The Rebel SL1 utilizes the SD/SDHC/SDXC card format for storage. Included is support for the UHS-I (Ultra High Speed) standard. The dual Max number specs in the performance chart below represent without and with a UHS-I (or UDMA) memory card installed.

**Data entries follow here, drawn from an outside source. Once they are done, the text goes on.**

/-! ## The insert engine (R173 to R176) -/

/-- Address of a bucket in HBM, in MAXIMAL (R205). -/
def bucketAddr (t b : Nat) : Nat := (if t = 0 then 0x10000000 else 0x20000000) + 64 * b

/-- Write an entry at a place: one atomic line write (R176, R199). -/
def State.enginePut (s : State) (p : Place) (e : Nat) : State :=
  let s := (s.setEntry p e).lineWritten
  if p.tbl < 2 ∧ s.rd Reg.LPM_STAT_PROFILE = 2 then s.drqAccess 7 (bucketAddr p.tbl p.b) 64 true else s

/-- A slot that the engine may take: empty, and its parity holds (R189). -/
def State.slotFree (s : State) (bad : List BadCell) (p : Place) : Bool := s.entryAt p == 0 && !badPlace bad p

/-- The first free slot of a bucket. -/
def State.freeIn (s : State) (bad : List BadCell) (t b : Nat) : Option Place :=
  ([0, 1, 2, 3].map (fun i => ({ tbl := t, b := b, i := i } : Place))).find? (s.slotFree bad)

/-- The other bucket of the entry at a place. -/
def State.altOf (s : State) (p : Place) : Nat × Nat :=
  let k := slotKey (s.entryAt p)
  if p.tbl = 0 then (1, s.hash1 k) else (0, s.hash0 k)

/-- The search of R176 from a full bucket: the path of places to empty, and the free place at its end. -/
def State.pathFrom (fuel : Nat) (s : State) (bad : List BadCell) (m : Nat) (cur : Nat × Nat) (on : List (Nat × Nat))
    (path : List Place) : Option (List Place × Place) :=
  match fuel with
  | 0 => none
  | k + 1 =>
    let slots := [0, 1, 2, 3].map (fun i => ({ tbl := cur.1, b := cur.2, i := i } : Place))
    let movable := slots.filter (fun p => !badPlace bad p)
    match movable.findSome? (fun p => (s.freeIn bad (s.altOf p).1 (s.altOf p).2).map (fun f => (p, f))) with
    | some (p, f) => some (path ++ [p], f)
    | none =>
      let order := [m - 1, m, m + 1, m + 2].map (fun x => ({ tbl := cur.1, b := cur.2, i := x % 4 } : Place))
      match order.find? (fun p => !badPlace bad p && !on.contains (s.altOf p)) with
      | none => none
      | some p => State.pathFrom k s bad (m + 1) (s.altOf p) (on ++ [s.altOf p]) (path ++ [p])

/-- The moves of a path, from its end back; then the new entry takes the first slot (R176). -/
def State.movePath (s : State) (path : List Place) (dst : Place) (e : Nat) : State :=
  match path with
  | [] => s.enginePut dst e
  | p :: t => (s.movePath t dst (s.entryAt p)).enginePut p e

/-- Place a new entry in the tables: free slot, or moves of up to 12 entries; none where neither is found (R176). -/
def State.placeEntry (s : State) (bad : List BadCell) (e : Nat) : Option State :=
  let k := slotKey e
  match s.freeIn bad 0 (s.hash0 k), s.freeIn bad 1 (s.hash1 k) with
  | some p, _ => some (s.enginePut p e)
  | none, some p => some (s.enginePut p e)
  | none, none =>
    match s.pathFrom 12 bad 1 (0, s.hash0 k) [(0, s.hash0 k)] [] with
    | some (path, f) => some ((s.movePath path f e).stat 0x34 Reg.EXM_MOVES 0 path.length)
    | none => none

/-- The lowest-numbered stash entry that a test accepts. -/
def State.stashFind (s : State) (bad : List BadCell) (used : Bool) : Option Place :=
  ((List.range 256).map (fun i => ({ tbl := 2, b := 0, i := i } : Place))).find? (fun p =>
    (s.entryAt p != 0) == used && !badPlace bad p)

/-- Insert a slot (R173, R176, R196): 1 OK, 2 REPLACED, 3 STASHED, 4 FULL, 7 BAD_TYPE. -/
def State.insertSlot (s : State) (bad : List BadCell) (e : Nat) : State × Nat :=
  let ty := bits e 127 124
  if ty ≠ 1 ∧ ty ≠ 2 then (s, 7)
  else
    let k := slotKey e
    let s := s.exmReads 7 k
    match s.findKey bad k with
    | some p => ((s.enginePut p e).stat 0x34 Reg.EXM_INSERTS 0 1, 2)
    | none =>
      match s.placeEntry bad e with
      | some t => (t.stat 0x34 Reg.EXM_INSERTS 0 1, 1)
      | none =>
        match s.stashFind bad false with
        | some p => (((s.enginePut p e).trb 0x34 5).stat 0x34 Reg.EXM_INSERTS 0 1, 3)
        | none => (s.trb 0x34 4, 4)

|Model||FPS||Max JPG||Max RAW||Shutter Lag||VF Blackout|
|Canon EOS Rebel SL1 / 100D||4.0||28/1140||7/8||75ms|
|Canon EOS Rebel T5i / 700D||5.0||22/30||6/6||75ms|
|Canon EOS Rebel T4i / 650D||5.0||30||6||75ms|
|Canon EOS Rebel T3i / 600D||3.7||34||6||90ms||130ms|
|Canon EOS Rebel T2i / 550D||3.7||34||6||90ms||130ms|
|Canon EOS Rebel T1i / 500D||3.4||170||9||90ms||130ms|
|Canon EOS Rebel T5 / 1200D||3.0||69||6|
|Canon EOS Rebel T3 / 1100D||3 / 2||830||5||110ms||150ms|
|Canon EOS Rebel XSi / 450D||3.5||53||6||90ms||130ms|
|Canon EOS Rebel XS / 1000D||3 / 1.5||n/a||5||90ms|
|Canon EOS Rebel XTi / 400D||3.0||27||10||100ms||170ms|
|Canon EOS Rebel XT / 350D||3.0||14||4||100ms||170ms|
|Canon EOS 70D||7.0||40/65||15/16||65ms||97ms|
|Canon EOS 60D||5.3||58||16||59ms||100ms|
|Canon EOS 50D||6.3||90||16||59ms||100ms|
|Canon EOS 40D||6.5||75||17||59ms||100ms|
|Canon EOS 30D||5.0||30||11||65ms||110ms|
|Canon EOS 20D||5.0||23||6||65ms||115ms|
|Canon EOS 7D||8.0||110/130||23/25||59ms||100ms|
|Canon EOS 6D||4.5||73/1250||14/17||<60ms|
|Canon EOS 5D Mark III||6.0||65/16k||13/18||59ms||125ms|
|Canon EOS 5D Mark II||3.9||78/310||13/14||73ms||145ms|
|Canon EOS 5D||3.0||60||17||75ms||145ms|
|Canon EOS 1D X||12/14||180||38||36-55ms||60ms|
|Canon EOS 1D Mark IV||10.0||121||28||40-55ms||80ms|
|Canon EOS 1D Mark III||10.0||110||30||40-55ms||80ms|
|Canon EOS 1D Mark II N||8.5||48||22||40-55ms||87ms|
|Canon EOS 1Ds Mark III||5.0||56||12||40-55ms||80ms|
|Canon EOS 1Ds Mark II||4.0||32||11||40-55ms||87ms|
Slightly more of a differentiator than image quality is the SL1's frame rate. The SL1 loses 1 frame per second to the T4i and T5i, but remains the third fastest frame rate Rebel model to date. If you are not shooting fast action, 4 fps can be completely usable.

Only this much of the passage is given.